Due to a growing dissatisfaction with existing criminal sanctions, alternative sanctions have been considered such as naming and shaming polluters, fixed monetary penalties, discretionary requirements, and enforcement undertakings.

== Preventive powers ==
S.92 – Requirements to take precautions against pollution; The Secretary of State has the power to take precautions to make regulations concerning precautionary measures in relation to any poisonous, noxious or polluting matter to prevent it from entering controlled waters. As a result of these powers the Silage, Slurry, Agricultural and Fuel Oil Regulations 1991 were enacted to aid the control and prevention of pollution e.g. through new storage systems for slurry.

S.93 – Water Protection Zones; The Secretary of State may designate water protection zones, where appropriate for prohibiting or carrying on in that area of activities which the Secretary of State considers likely to result in water pollution. This enables the Environment Agency to exercise control over pesticides and other potential pollutants within the zones.

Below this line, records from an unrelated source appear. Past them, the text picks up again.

-- ==== Sys2Proof/Machine/Operands.lean ====
section
/-! DEFINITION. Reading operands and building values: the notation of 00_scope.md R4, R6 and R7, the
byte order of 20_memory.md R34, the immediates of 30_encoding.md R44. -/

namespace Sys2Proof.Machine

/-- `u(w)`, the unsigned value of a word (R4). -/
def uVal (w : Word) : Nat := w.toNat

/-- `s(w)`, the signed two's-complement value of a word (R4). -/
def sVal (w : Word) : Int := w.toInt

/-- `zext_64(n)` for `0 ≤ n < 2^64` (R4). -/
def zext (n : Nat) : Word := BitVec.ofNat 64 n

/-- `imm16` zero-extended to 64 bits (R44). -/
def zextImm16 (imm : BitVec 16) : Word := imm.setWidth 64

/-- A byte zero-extended to 64 bits (R59, R61). -/
def zextByte (b : Byte) : Word := b.setWidth 64

/-- The low byte of a word, `w[7:0]` (R58). -/
def lowByte (w : Word) : Byte := w.extractLsb' 0 8

/-- `int_be(s)`: the unsigned integer of a byte string, most significant byte first, by the
accumulation of R71 (R7, R34). -/
def intBe (s : List Byte) : Nat := s.foldl (fun acc b => acc * 256 + b.toNat) 0

/-- `be8(a)`: the eight bytes of `a`, most significant first (R7, R72). -/
def be8 (a : Nat) : List Byte :=
  (List.range 8).map fun k => BitVec.ofNat 8 (a / 256 ^ (7 - k))

/-- `val(slot)`: an absent slot reads as 0 (R6, R14). -/
def Slot.val : Slot → Fp
  | .absent => 0
  | .elem a => a

/-- Whether a slot is present; `elem(0)` is (R95). -/
def Slot.present : Slot → Bool
  | .absent => false
  | .elem _ => true

/-- `coef(s)`: the values of the slots (R6). -/
def coef (s : List Slot) : List Fp := s.map Slot.val

/-- `elems(c)`: the values as present slots (R6). -/
def elems (c : List Fp) : List Slot := c.map Slot.elem

/-- `C(s, i)` on a sequence of values: the value at `i`, 0 beyond the end (R6; `A(i)`, `B(i)` of
43_poly_arith.md). -/
def coeffAt (c : List Fp) (i : Nat) : Fp := c.getD i 0

/-- The strided extraction `s[start], s[start + step], …`, every index below the length (R100). -/
def strided {α : Type} (s : List α) (start step : Nat) : List α :=
  (List.range ((s.length - start + step - 1) / step)).filterMap fun k => s[start + k * step]?

end Sys2Proof.Machine
end

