-- ==== Sys2Proof/Machine/PolyStruct.lean ====
section
/-! DEFINITION. The polynomial structure commands (42_poly_struct.md R90 to R106). Every source is read
through `useV`, every result that can be too long is written through `result` (R106). -/

namespace Sys2Proof.Machine

/-- VCLR: `v[rd] <- []`, also over a `NONE` (R90). -/
def execVclr (vd : VReg) (s : State) : Result :=
  command (.vclr vd) s (.ok (setV s vd (.seq [])))

/-- VPUSH: append a present slot to `v[rd]`; USENONE, CAPACITY (R91). -/
def execVpush (vd : VReg) (fa : FReg) (s : State) : Result :=
  command (.vpush vd fa) s do
    let sl ← useV s vd
    result s vd (sl ++ [.elem (getF s fa)])

/-- VGET: `f[rd] <- val(v[ra][u(x[rb])])`; USENONE, INDEX (R92). -/
def execVget (fd : FReg) (va : VReg) (xb : XReg) (s : State) : Result :=
  command (.vget fd va xb) s do
    let sl ← useV s va
    let c ← slotAt sl (uVal (getX s xb))
    pure (setF s fd c.val)

/-- VSET: slot `u(x[rb])` of `v[rd]` becomes `elem(f[ra])`; USENONE, INDEX (R93). -/
def execVset (vd : VReg) (fa : FReg) (xb : XReg) (s : State) : Result :=
  command (.vset vd fa xb) s do
    let sl ← useV s vd
    let _ ← slotAt sl (uVal (getX s xb))
    pure (setV s vd (.seq (sl.set (uVal (getX s xb)) (.elem (getF s fa)))))

/-- VABS: slot `u(x[rb])` of `v[rd]` becomes `absent`; USENONE, INDEX (R94). -/
def execVabs (vd : VReg) (xb : XReg) (s : State) : Result :=
  command (.vabs vd xb) s do
    let sl ← useV s vd
    let _ ← slotAt sl (uVal (getX s xb))
    pure (setV s vd (.seq (sl.set (uVal (getX s xb)) .absent)))

/-- VPRES: `x[rd] <- 1` for a present slot, 0 for an absent one; USENONE, INDEX (R95). -/
def execVpres (xd : XReg) (va : VReg) (xb : XReg) (s : State) : Result :=
  command (.vpres xd va xb) s do
    let sl ← useV s va
    let c ← slotAt sl (uVal (getX s xb))
    pure (setX s xd (if c.present then 1 else 0))

/-- VLEN: `x[rd] <- zext_64(len(v[ra]))`; USENONE (R96). -/
def execVlen (xd : XReg) (va : VReg) (s : State) : Result :=
  command (.vlen xd va) s do
    let sl ← useV s va
    pure (setX s xd (zext sl.length))

/-- VPAD: zero-padding to length `u(x[rb])`; USENONE, LENGTH, CAPACITY (R101). -/
def execVpad (vd : VReg) (va : VReg) (xb : XReg) (s : State) : Result :=
  let n := uVal (getX s xb)
  command (.vpad vd va xb) s do
    let sl ← useV s va
    raiseIf (n < sl.length) .length
    raiseIf (n > LMAX) .capacity
    pure (setV s vd (.seq (sl ++ List.replicate (n - sl.length) (.elem 0))))

/-- VTRUNC: truncation to length `u(x[rb])`; USENONE, LENGTH (R102). -/
def execVtrunc (vd : VReg) (va : VReg) (xb : XReg) (s : State) : Result :=
  let n := uVal (getX s xb)
  command (.vtrunc vd va xb) s do
    let sl ← useV s va
    raiseIf (n > sl.length) .length
    pure (setV s vd (.seq (sl.take n)))

/-- VTRIM: remove the trailing slots whose value is 0; USENONE (R99). -/
def execVtrim (vd : VReg) (va : VReg) (s : State) : Result :=
  command (.vtrim vd va) s do
    let sl ← useV s va
    pure (setV s vd (.seq (trimSlots sl)))

/-- VMOV: copy every slot as it is; USENONE (R97). -/
def execVmov (vd : VReg) (va : VReg) (s : State) : Result :=
  command (.vmov vd va) s do
    let sl ← useV s va
    pure (setV s vd (.seq sl))

/-- VREV: the same slots in the opposite order; USENONE (R98). -/
def execVrev (vd : VReg) (va : VReg) (s : State) : Result :=
  command (.vrev vd va) s do
    let sl ← useV s va
    pure (setV s vd (.seq sl.reverse))

/-- VSUBSL: strided extraction, both integers read signed; a `start` out of range or a `step ≤ 0` is a
signalled no-result; USENONE (R100). -/
def execVsubsl (vd : VReg) (va : VReg) (xb : XReg) (xc : XReg) (s : State) : Result :=
  let start := sVal (getX s xb)
  let step := sVal (getX s xc)
  command (.vsubsl vd va xb xc) s do
    let sl ← useV s va
    if start < 0 ∨ (sl.length : Int) ≤ start ∨ step ≤ 0 then pure (noResult s vd)
    else pure (writeNores (setV s vd (.seq (strided sl start.toNat step.toNat))) false)

/-- VDEG: the degree, or the all-ones word for the zero polynomial; USENONE (R103). -/
def execVdeg (xd : XReg) (va : VReg) (s : State) : Result :=
  command (.vdeg xd va) s do
    let sl ← useV s va
    pure (setX s xd (match deg (coef sl) with
      | .some d => zext d
      | .none => BitVec.allOnes 64))

/-- VISZ: EQ tells whether every value is 0; USENONE (R104). -/
def execVisz (va : VReg) (s : State) : Result :=
  command (.visz va) s do
    let sl ← useV s va
    pure (writeEq s (isZero (coef sl)))

/-- VEQ: EQ tells whether lengths and values are equal, with no trimming; USENONE (R105). -/
def execVeq (va : VReg) (vb : VReg) (s : State) : Result :=
  command (.veq va vb) s do
    let a ← useV s va
    let b ← useV s vb
    pure (writeEq s (coef a == coef b))

end Sys2Proof.Machine
end

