-- ==== Sys2Proof/Machine/Core.lean ====
section
/-! DEFINITION. The machine behind the host's interface. -/

def Sys2Proof.core : Host.Core :=
  { State := Sys2Proof.Machine.State, Fault := Sys2Proof.Machine.Fault,
    Refusal := Sys2Proof.Machine.Refusal, step := Sys2Proof.Machine.step,
    reset := Sys2Proof.Machine.State.reset }
end

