-- ==== Sys2Proof/Laws/State.lean ====
section
/-! SUPPORT. One lemma per field of State per update: what the update leaves in the field. -/

namespace Sys2Proof.Machine

/-! ### setX -/

@[simp] theorem setX_x (s : State) (i : XReg) (w : Word) :
    (setX s i w).x = writeReg s.x i w := rfl
@[simp] theorem setX_f (s : State) (i : XReg) (w : Word) :
    (setX s i w).f = s.f := rfl
@[simp] theorem setX_v (s : State) (i : XReg) (w : Word) :
    (setX s i w).v = s.v := rfl
@[simp] theorem setX_bb (s : State) (i : XReg) (w : Word) :
    (setX s i w).bb = s.bb := rfl
@[simp] theorem setX_eq (s : State) (i : XReg) (w : Word) :
    (setX s i w).eq = s.eq := rfl
@[simp] theorem setX_lt (s : State) (i : XReg) (w : Word) :
    (setX s i w).lt = s.lt := rfl
@[simp] theorem setX_nores (s : State) (i : XReg) (w : Word) :
    (setX s i w).nores = s.nores := rfl
@[simp] theorem setX_fatal (s : State) (i : XReg) (w : Word) :
    (setX s i w).fatal = s.fatal := rfl
@[simp] theorem setX_cause (s : State) (i : XReg) (w : Word) :
    (setX s i w).cause = s.cause := rfl
@[simp] theorem setX_din (s : State) (i : XReg) (w : Word) :
    (setX s i w).din = s.din := rfl
@[simp] theorem setX_dout (s : State) (i : XReg) (w : Word) :
    (setX s i w).dout = s.dout := rfl
@[simp] theorem setX_cmdcnt (s : State) (i : XReg) (w : Word) :
    (setX s i w).cmdcnt = s.cmdcnt := rfl
@[simp] theorem setX_faultcmd (s : State) (i : XReg) (w : Word) :
    (setX s i w).faultcmd = s.faultcmd := rfl
@[simp] theorem setX_host (s : State) (i : XReg) (w : Word) :
    (setX s i w).host = s.host := rfl
@[simp] theorem setX_reads (s : State) (i : XReg) (w : Word) :
    (setX s i w).reads = s.reads := rfl

/-! ### setF -/

@[simp] theorem setF_x (s : State) (i : FReg) (a : Fp) :
    (setF s i a).x = s.x := rfl
@[simp] theorem setF_f (s : State) (i : FReg) (a : Fp) :
    (setF s i a).f = writeReg s.f i a := rfl
@[simp] theorem setF_v (s : State) (i : FReg) (a : Fp) :
    (setF s i a).v = s.v := rfl
@[simp] theorem setF_bb (s : State) (i : FReg) (a : Fp) :
    (setF s i a).bb = s.bb := rfl
@[simp] theorem setF_eq (s : State) (i : FReg) (a : Fp) :
    (setF s i a).eq = s.eq := rfl
@[simp] theorem setF_lt (s : State) (i : FReg) (a : Fp) :
    (setF s i a).lt = s.lt := rfl
@[simp] theorem setF_nores (s : State) (i : FReg) (a : Fp) :
    (setF s i a).nores = s.nores := rfl
@[simp] theorem setF_fatal (s : State) (i : FReg) (a : Fp) :
    (setF s i a).fatal = s.fatal := rfl
@[simp] theorem setF_cause (s : State) (i : FReg) (a : Fp) :
    (setF s i a).cause = s.cause := rfl
@[simp] theorem setF_din (s : State) (i : FReg) (a : Fp) :
    (setF s i a).din = s.din := rfl
@[simp] theorem setF_dout (s : State) (i : FReg) (a : Fp) :
    (setF s i a).dout = s.dout := rfl
@[simp] theorem setF_cmdcnt (s : State) (i : FReg) (a : Fp) :
    (setF s i a).cmdcnt = s.cmdcnt := rfl
@[simp] theorem setF_faultcmd (s : State) (i : FReg) (a : Fp) :
    (setF s i a).faultcmd = s.faultcmd := rfl
@[simp] theorem setF_host (s : State) (i : FReg) (a : Fp) :
    (setF s i a).host = s.host := rfl
@[simp] theorem setF_reads (s : State) (i : FReg) (a : Fp) :
    (setF s i a).reads = s.reads := rfl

S.94 – 95 – Nitrate Sensitive Areas and Agreements in Nitrate Sensitive Areas Provides control over agricultural activity with the aim of reducing the amount of nitrate from agricultural land in to groundwater sources – targeting areas where nitrate levels breach or are likely to breach the 50 mg per litre set by the EC Drinking Water Directive (80/778/EEC.) Nitrate vulnerable zones from 01/01/09 have risen from 55% and now cover 68% of total U.K land

S.97 – Codes of Good Agricultural Practice Encourages and promotes good framing practices via practical guidance, whilst maintain control and reducing pollution.

== Part IV – flood defence ==
The Environment Agency exercises a general supervision over all matters relating to flood defence. Under s.105 this includes conducting environmental surveys from time to time. Section 106 covers the obligation to carry out flood defence functions through committees. Within each region each committee is empowered to maintain, improve or construct drainage works for the purpose of defence against sea water or tidal water anywhere in their area. They must also provide flood warning systems. Section 107 covers the main river functions under the Land Drainage Act 1991 and this is the power for securing the maintenance of flow of watercourses.

Parts I and V-IX Most other Parts of the act, (including Part I on the role of the National Rivers Authority and Parts VI and VIII on the Authority's finances and informational duties) were repealed by the introduction of the Environment Agency.